Она захохотала и покаялась:
— А ведь я перед тобой очень виновата. Очень!
— В чем дело?
— Когда я пришла в сознание, я подумала, что ты тоже… бросил меня.
Борис промолчал. Ладе показалось, что он оскорбился таким подозрением, и она потеряла радостное настроение. Зачем она это сказала! Эх, какая она глупая!..
— Ты, Борис, не сердись!.. Я была совсем глупенькая после тифа. Глупее Лелечки… Что замолчал?
— Нет. Что ж тут…
— Прости, Борис, меня!
Лада приостановила Бориса, прошептала «прости меня» и, охватив его шею руками, хотела поцеловать в щеку. Чемодан выскользнул из рук Бориса, рука обвила пояс Лады, и ее губы встретили губы Бориса, дрогнувшие и не сразу оторвавшиеся от губ Лады. Лада ласковым прикосновением отстранила голову Бориса, почувствовав в этом поцелуе нечто, ее испугавшее, но отнесла это «нечто» на свой счет, потому что в момент поцелуя сверкнуло воспоминание и мысль о возможных ласках с мужем, отчего на мгновение помутнело в голове и забилось сердце. Несколько секунд они шли молча, оба немного смущенные, потом Лада, овладев непослушным голосом, сказала громче, чем они говорили перед этим:
— Знаешь, я иногда думаю: приедем мы в Крым, а Володечка там!
Разговор расклеился. Точно оба забыли, о чем они говорили и почему поцеловались… Теперь, в молчании, так отчетливо ворчало невидимое море. Точно вздыхала уставшая земля…
Шли виноградником, потом садом. Вынырнула откуда-то собака и, вертясь под ногами, стала хлопать хвостом по юбке Лады. Она испугалась, Борис сердито отогнал собаку.
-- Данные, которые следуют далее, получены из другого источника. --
-- ==== Sys2Proof/Tests/Slice0.lean ====
section
/-! SUPPORT. Tests. Expected values are the spec's: the encoding table and the examples of 30_encoding.md, and the vectors of
95_test_vectors.md that hold for every numerics record. The theorems named `witness_…` show, for each obligation with
hypotheses, states and operands that meet them, one for each clause. -/

namespace Sys2Proof.Tests
open Sys2Proof.Machine

set_option Elab.async false

/-! ### Helpers -/

/-- A datum by its pattern. -/
abbrev f (w : BitVec 32) : F32 := ⟨w⟩

/-- All six units initialised at 48 kHz and running: increments of one quarter, envelopes triggered. -/
def ready : State :=
  { State.reset with
    osc := { init := true, fs := f 0x473B8000#32, freq := f 0x463B8000#32, inc := f 0x3E800000#32, wave := .ramp,
             phase := .zero, last := .zero, eoc := false, eor := false }
    lad := { init := true, fs := f 0x473B8000#32, fc := f 0x447A0000#32, res := .zero, k := .zero,
             alpha := f 0x3D02B777#32, qadj := f 0x3F80FAC1#32, mode := .lp24, z0 := .replicate 4 .zero,
             z1 := .replicate 4 .zero, oldin := .zero }
    envx := { init := true, fs := f 0x473B8000#32, value := .one, coef := half, dir := false, hold := false }
    envl := { init := true, fs := f 0x473B8000#32, value := .one, rate := quarter }
    seq := regenGates (regenPalCv (seqDefaults State.reset.seq))
    met := { init := true, fs := f 0x473B8000#32, freq := f 0x463B8000#32, inc := f 0x3E800000#32, phase := .zero,
             tick := false } }

/-- `ready` with another oscillator phase, increment and waveform. -/
def oscAt (p inc : BitVec 32) (w : Wave) : State :=
  { ready with osc := { ready.osc with phase := f p, inc := f inc, wave := w } }

/-- `ready` with another metronome phase and increment. -/
def metAt (p inc : BitVec 32) : State := { ready with met := { ready.met with phase := f p, inc := f inc } }

/-- `ready` with a host event waiting. -/
def waiting (e : HostEvent) : State := { ready with port := { ready.port with inbox := [e] } }

/-- The response to a command word. -/
def answerTo (s : State) (w : CmdWord) : Option RspWord :=
  match stepOnWord s w with
  | .next t => t.port.rsp
  | _ => none

/-- The metronome after a command word. -/
def metAfter (s : State) (w : CmdWord) : MetState :=
  match stepOnWord s w with
  | .next t => t.met
  | _ => s.met

/-- A response without a stop. -/
def goesOn (r : StepResult) : Bool :=
  match r with
  | .next _ => true
  | _ => false

/-! ### WellFormed: an ill-formed word for each check -/

theorem test_reserved_opcode_refused :
    opcodeListed 0x1500000000000000#64 = false ∧ wellFormed 0x1500000000000000#64 = false ∧
    wellFormed 0x0200000000000000#64 = false ∧ wellFormed 0x4200000000000000#64 = false ∧
    wellFormed 0x6300000000000000#64 = false ∧ wellFormed 0x7000000000000000#64 = false := by decide

theorem test_reserved_field_refused :
    reservedClear 0x1000000100000000#64 = false ∧ wellFormed 0x1000000100000000#64 = false ∧
    wellFormed 0x1080000047BB8000#64 = false ∧ wellFormed 0x0100000100000000#64 = false := by decide

theorem test_stray_operand_refused :
    operandClear 0x1400000000000001#64 = false ∧ wellFormed 0x1400000000000001#64 = false ∧
    wellFormed 0x0000000000000001#64 = false ∧ wellFormed 0x5000000000000020#64 = false := by decide

theorem test_well_formed_accepted :
    wellFormed 0x0000000000000000#64 = true ∧ wellFormed 0x100000007FC00000#64 = true ∧
    wellFormed 0x51000000FFFFFFFF#64 = true := by decide

/-! ### Decode: the word of every command, from the table of 30_encoding.md R80 -/

theorem test_decode_global :
    decode 0x0000000000000000#64 = .ok .nop ∧ decode 0x0100000000000000#64 = .ok .getStatus := ⟨rfl, rfl⟩

theorem test_decode_osc :
    decode 0x10000000473B8000#64 = .ok (.oscInit ⟨0x473B8000#32⟩) ∧
    decode 0x11000000463B8000#64 = .ok (.oscSetFreq ⟨0x463B8000#32⟩) ∧
    decode 0x1200000000000006#64 = .ok (.oscSetWave 6#32) ∧
    decode 0x13000000BF000000#64 = .ok (.oscPhaseAdd ⟨0xBF000000#32⟩) ∧
    decode 0x1400000000000000#64 = .ok .oscProcess := ⟨rfl, rfl, rfl, rfl, rfl⟩

theorem test_decode_lad :
    decode 0x20000000473B8000#64 = .ok (.ladInit ⟨0x473B8000#32⟩) ∧
    decode 0x2100000046EA6000#64 = .ok (.ladSetFreq ⟨0x46EA6000#32⟩) ∧
    decode 0x220000003F666666#64 = .ok (.ladSetRes ⟨0x3F666666#32⟩) ∧
    decode 0x23000000FFFFFFFF#64 = .ok (.ladSetMode 0xFFFFFFFF#32) ∧
    decode 0x240000003F000000#64 = .ok (.ladProcess ⟨0x3F000000#32⟩) := ⟨rfl, rfl, rfl, rfl, rfl⟩

theorem test_decode_envx :
    decode 0x3000000040800000#64 = .ok (.envxInit ⟨0x40800000#32⟩) ∧
    decode 0x31000000BF000000#64 = .ok (.envxSetCtl ⟨0xBF000000#32⟩) ∧
    decode 0x320000003F466666#64 = .ok (.envxSetKnob ⟨0x3F466666#32⟩) ∧
    decode 0x3300000000000000#64 = .ok .envxTrigger ∧
    decode 0x3400000000000000#64 = .ok .envxProcess := ⟨rfl, rfl, rfl, rfl, rfl⟩

theorem test_decode_envl :
    decode 0x4000000040800000#64 = .ok (.envlInit ⟨0x40800000#32⟩) ∧
    decode 0x410000003E800000#64 = .ok (.envlSetTime ⟨0x3E800000#32⟩) ∧
    decode 0x4300000000000000#64 = .ok .envlTrigger ∧
    decode 0x4400000000000000#64 = .ok .envlProcess := ⟨rfl, rfl, rfl, rfl⟩

theorem test_decode_seq :
    decode 0x5000000000000000#64 = .ok .seqInit ∧
    decode 0x5100000000000063#64 = .ok (.seqSetLen 0x63#32) ∧
    decode 0x5200000000000004#64 = .ok (.seqSetComplexity 4#32) ∧
    decode 0x530000003E99999A#64 = .ok (.seqSetDensity ⟨0x3E99999A#32⟩) ∧
    decode 0x5400000000000000#64 = .ok .seqProcess ∧
    decode 0x550000003E800000#64 = .ok (.seqSetSpread ⟨0x3E800000#32⟩) ∧
    decode 0x560000003F028F5C#64 = .ok (.seqSetBias ⟨0x3F028F5C#32⟩) ∧
    decode 0x570000000000002A#64 = .ok (.seqSetCvSeed 0x2A#32) ∧
    decode 0x58000000FFFFFFFF#64 = .ok (.seqSetPalSeed 0xFFFFFFFF#32) ∧
    decode 0x5900000000000000#64 = .ok .seqRegenCv ∧
    decode 0x5A0000000000001F#64 = .ok (.seqReadCv 31#32) ∧
    decode 0x5B00000000000000#64 = .ok .seqReadGates := ⟨rfl, rfl, rfl, rfl, rfl, rfl, rfl, rfl, rfl, rfl, rfl, rfl⟩

theorem test_decode_met :
    decode 0x6000000041000000#64 = .ok (.metInit ⟨0x41000000#32⟩) ∧
    decode 0x6100000042C80000#64 = .ok (.metSetFreq ⟨0x42C80000#32⟩) ∧
    decode 0x6200000000000000#64 = .ok .metReset ∧
    decode 0x6400000000000000#64 = .ok .metProcess ∧
    decode 0x6500000000000000#64 = .ok .metGetPhase := ⟨rfl, rfl, rfl, rfl, rfl⟩

/-- The encoder, on words of the same table; and the host's two entries to the decoder and the port. -/
theorem test_encode_and_host_entry :
    encode (.oscInit ⟨0x473B8000#32⟩) = 0x10000000473B8000#64 ∧ encode (.seqReadCv 31#32) = 0x5A0000000000001F#64 ∧
    encode .metGetPhase = 0x6500000000000000#64 ∧
    decodeTableWord 64 0x5A0000000000001F = some (.seqReadCv 31#32) ∧ decodeTableWord 64 0x1500000000000000 = none ∧
    (State.reset.withFetchWord 64 0x6500000000000000).port.inbox = [.command 0x6500000000000000#64] :=
  ⟨rfl, rfl, rfl, rfl, rfl, rfl⟩

/-! ### The parameter table (00_scope.md R9), and the arithmetic that it says makes the values -/

theorem test_parameter_table_shapes :
    cfg.seqSteps = 32 ∧ cfg.seqLenMin = 1 ∧ cfg.seqLenMax = 32 ∧ cfg.seqCpxMin = 1 ∧ cfg.seqCpxMax = 32 ∧
    cfg.ladOs = 4 ∧ cfg.ladStages = 4 ∧ cfg.prngMix = 0x9E3779B9#32 ∧ cfg.prngWarmup = 4 := by decide

theorem test_parameter_table_decided :
    cfg.seqBiasSteps = F32.ofInt 25 ∧ cfg.seqSigma = (F32.ofInt 1).div (F32.ofInt 5) ∧
    cfg.ladResMax = (F32.ofInt 18).div (F32.ofInt 10) ∧ cfg.ladKMax = F32.ofInt 4 ∧ cfg.ladFcMin = F32.ofInt 5 ∧
    cfg.ladFcMaxRatio = (F32.ofInt 425).div (F32.ofInt 1000) ∧ cfg.envxLogTarget = (F32.ofInt 21).div (F32.ofInt 2) ∧
    cfg.envxTMax = F32.ofInt 20 ∧ cfg.envxZoneLo = (F32.ofInt 45).div (F32.ofInt 100) ∧
    cfg.envxZoneHi = (F32.ofInt 55).div (F32.ofInt 100) ∧ cfg.envxHoldLevel = F32.one.div (F32.ofInt 2) ∧
    cfg.oscPw = F32.one.div (F32.ofInt 2) ∧ cfg.ladFcInit = F32.ofInt 1000 ∧
    cfg.metFMaxRatio = F32.one.div (F32.ofInt 2) ∧ cfg.fsMin = F32.ofInt 1 := by decide +kernel

theorem test_parameter_table_general_knowledge :
    cfg.oscPbSqGain = (F32.ofInt 707).div (F32.ofInt 1000) ∧ cfg.oscPbTriGain = F32.ofInt 4 ∧
    cfg.ladC1 = F32.one.div ((F32.ofInt 13).div (F32.ofInt 10)) ∧
    cfg.ladC2 = ((F32.ofInt 3).div (F32.ofInt 10)).div ((F32.ofInt 13).div (F32.ofInt 10)) ∧
    cfg.ladA1 = (F32.ofInt 9892).div (F32.ofInt 10000) ∧ cfg.ladA2 = (F32.ofInt 4324).div (F32.ofInt 10000) ∧
    cfg.ladA3 = (F32.ofInt 1381).div (F32.ofInt 10000) ∧ cfg.ladA4 = (F32.ofInt 202).div (F32.ofInt 10000) ∧
    cfg.ladQ0 = (F32.ofInt 1006).div (F32.ofInt 1000) ∧ cfg.ladQ1 = (F32.ofInt 536).div (F32.ofInt 10000) ∧
    cfg.ladQ2 = (F32.ofInt 95).div (F32.ofInt 1000) ∧ cfg.ladQ4 = (F32.ofInt 5).div (F32.ofInt 100) := by decide +kernel

/-! ### Steps: words and responses of 95_test_vectors.md -/

/-- Section 2.1, from reset. -/
theorem test_reset_answers :
    answerTo .reset 0x0000000000000000#64 = some 0x0000000000000000#64 ∧
    answerTo .reset 0x0100000000000000#64 = some 0x0100000000000000#64 ∧
    answerTo .reset 0x1400000000000000#64 = some 0x1402800000000000#64 ∧
    answerTo .reset 0x5B00000000000000#64 = some 0x5B02800000000000#64 ∧
    answerTo .reset 0xFFFFFFFFFFFFFFFF#64 = some 0xFF01800000000000#64 := by decide +kernel

/-- Section 2.3: `BADARG` and the order of tests. -/
theorem test_bad_arg_and_order :
    answerTo .reset 0x110000007FC00000#64 = some 0x1102800000000000#64 ∧
    answerTo .reset 0x100000007F800000#64 = some 0x1003800000000000#64 ∧
    answerTo .reset 0x100000003F7FFFFF#64 = some 0x1003800000000000#64 ∧
    answerTo .reset 0x100000003F800000#64 = some 0x100000003F800000#64 ∧
    answerTo ready 0x5A00000000000020#64 = some 0x5A03800000000000#64 := by decide +kernel

/-- Section 3.1, the second sample of each waveform without a sine: phase 0.25, increment 0.25, and `EOR`. -/
theorem test_osc_process_waves :
    answerTo (oscAt 0x3E800000#32 0x3E800000#32 .tri) 0x1400000000000000#64 = some 0x1400020000000000#64 ∧
    answerTo (oscAt 0x3E800000#32 0x3E800000#32 .saw) 0x1400000000000000#64 = some 0x140002003F000000#64 ∧
    answerTo (oscAt 0x3E800000#32 0x3E800000#32 .ramp) 0x1400000000000000#64 = some 0x14000200BF000000#64 ∧
    answerTo (oscAt 0x3E800000#32 0x3E800000#32 .square) 0x1400000000000000#64 = some 0x140002003F800000#64 ∧
    answerTo (oscAt 0x3E800000#32 0x3E800000#32 .pbTri) 0x1400000000000000#64 = some 0x140002003F800000#64 ∧
    answerTo (oscAt 0x3E800000#32 0x3E800000#32 .pbSaw) 0x1400000000000000#64 = some 0x140002003F000000#64 ∧
    answerTo (oscAt 0x3E800000#32 0x3E800000#32 .pbSquare) 0x1400000000000000#64 = some 0x140002003F34FDF4#64 := by
  decide +kernel
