-- ==== Sys2Proof/Machine/Operands.lean ====
section
/-! DEFINITION. What is formed from the operands before any byte is read: the fields of a bit
position (30_encoding.md R65), the width, and the three checks (40_extract.md R81 to R84). All of it
is exact arithmetic on naturals, so nothing wraps (30_encoding.md R66, 70_reset_and_hazards.md
R172). -/

namespace Sys2Proof.Machine

/-- The index of the byte that holds a bit position (R65). -/
def byteIndex (p : Nat) : Nat := p / 8

/-- The in-byte position, 0 the most significant bit of the byte (R65, 00_scope.md R12). -/
def inByte (p : Nat) : Nat := p % 8

/-- `validBitSize`: how many bits of the cursor's byte lie at or before the cursor (R106). -/
def validBits (p : Nat) : Nat := inByte p + 1

/-- How many bits lie from `start` to `p`, both inclusive: the width of a range, and `rem` in the
walk. Formed only where `start ≤ p` (R66, R106). -/
def spanWidth (start p : Nat) : Nat := p - start + 1

/-- A request that raises no error (40_extract.md R84). -/
abbrev Valid (start stopAt len : Nat) : Prop :=
  start ≤ stopAt ∧ stopAt - start ≤ 31 ∧ stopAt < 8 * len

/-- The three checks in their order; the first that fails is the one reported (R81 to R84,
60_exceptions.md R136). -/
def check (start stopAt len : Nat) : Option ErrKind :=
  if start > stopAt then some .invalidRange
  else if spanWidth start stopAt > Config.maxw then some .widthExceeded
  else if stopAt ≥ 8 * len then some .outOfBounds
  else none

/-- The three checks as wires of the reference instantiation form them: `start ≤ end` first, then the
difference, which fits `POSW` bits, against 31, then `end` against `8 x len` in `LENW + 3` bits, so
that nothing wraps (R66, 70_reset_and_hazards.md R172). A statement holds it to `check`. -/
def checkWires (start stopAt : BitVec Config.posw) (len : BitVec Config.lenw) : Option ErrKind :=
  if stopAt < start then some .invalidRange
  else if 31 < stopAt - start then some .widthExceeded
  else if len.setWidth (Config.lenw + 3) <<< 3 ≤ stopAt then some .outOfBounds
  else none

end Sys2Proof.Machine
end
— Не бойся! — она не укусит тебя. Это наш часовой: она учуяла твою подводу за версту. Лучше самого верного друга. Не выдаст. Ну, вот… здесь.
Открытый навес для хранения падающих груш и яблок. Небольшой старый дощатый домик-караулка, обвитый виноградом так густо, что в листве чуть светятся, как вода ночью, стекла окошка. Тачка, грабли, лопаты, кирки, лейки и ведра. Над домиком два огромных пирамидальных тополя вздымаются высоко к небесам. Около них — стол и скамьи по двум бокам. Поблескивает желтой медью самовар, стеклятся стаканы. Звездные отражения сверкают и на самоваре, и на гранях стаканов.
Вошли в домик. Борис зажег лампу, и свет выхватил из темноты постель, столик, окно и плотно утоптанный земляной пол. Лада обвела взорами внутренность домика, словно не нашла чего-то. Борис понял:
— Я сплю на воздухе, под навесом, а ты… спи на постели. Она чистая и достаточно мягкая.
— А почему мы в саду, а не в доме?
— Если хочешь, можно и в доме. Но я решил, что нам здесь безопаснее.
Борис поставил самовар и, присев около него, объяснил, почему безопаснее. В случае опасности всегда можно скрыться в садах. У него уже все предусмотрено. А в дом могут завернуть иногда и «товарищи». Прожить придется здесь, вероятно, еще немало времени: побег еще недостаточно организован, и затем надо ждать благоприятного момента в окружающей обстановке, когда военные обстоятельства отвлекут и силы, и внимание от этого района.
— Тебе не нравится тут? А вспомни, как мы жили в вагоне!
— Нет, нет, не то… Я буду стеснять тебя…
— Эх, Лада! Стоит ли теперь об этом думать и говорить?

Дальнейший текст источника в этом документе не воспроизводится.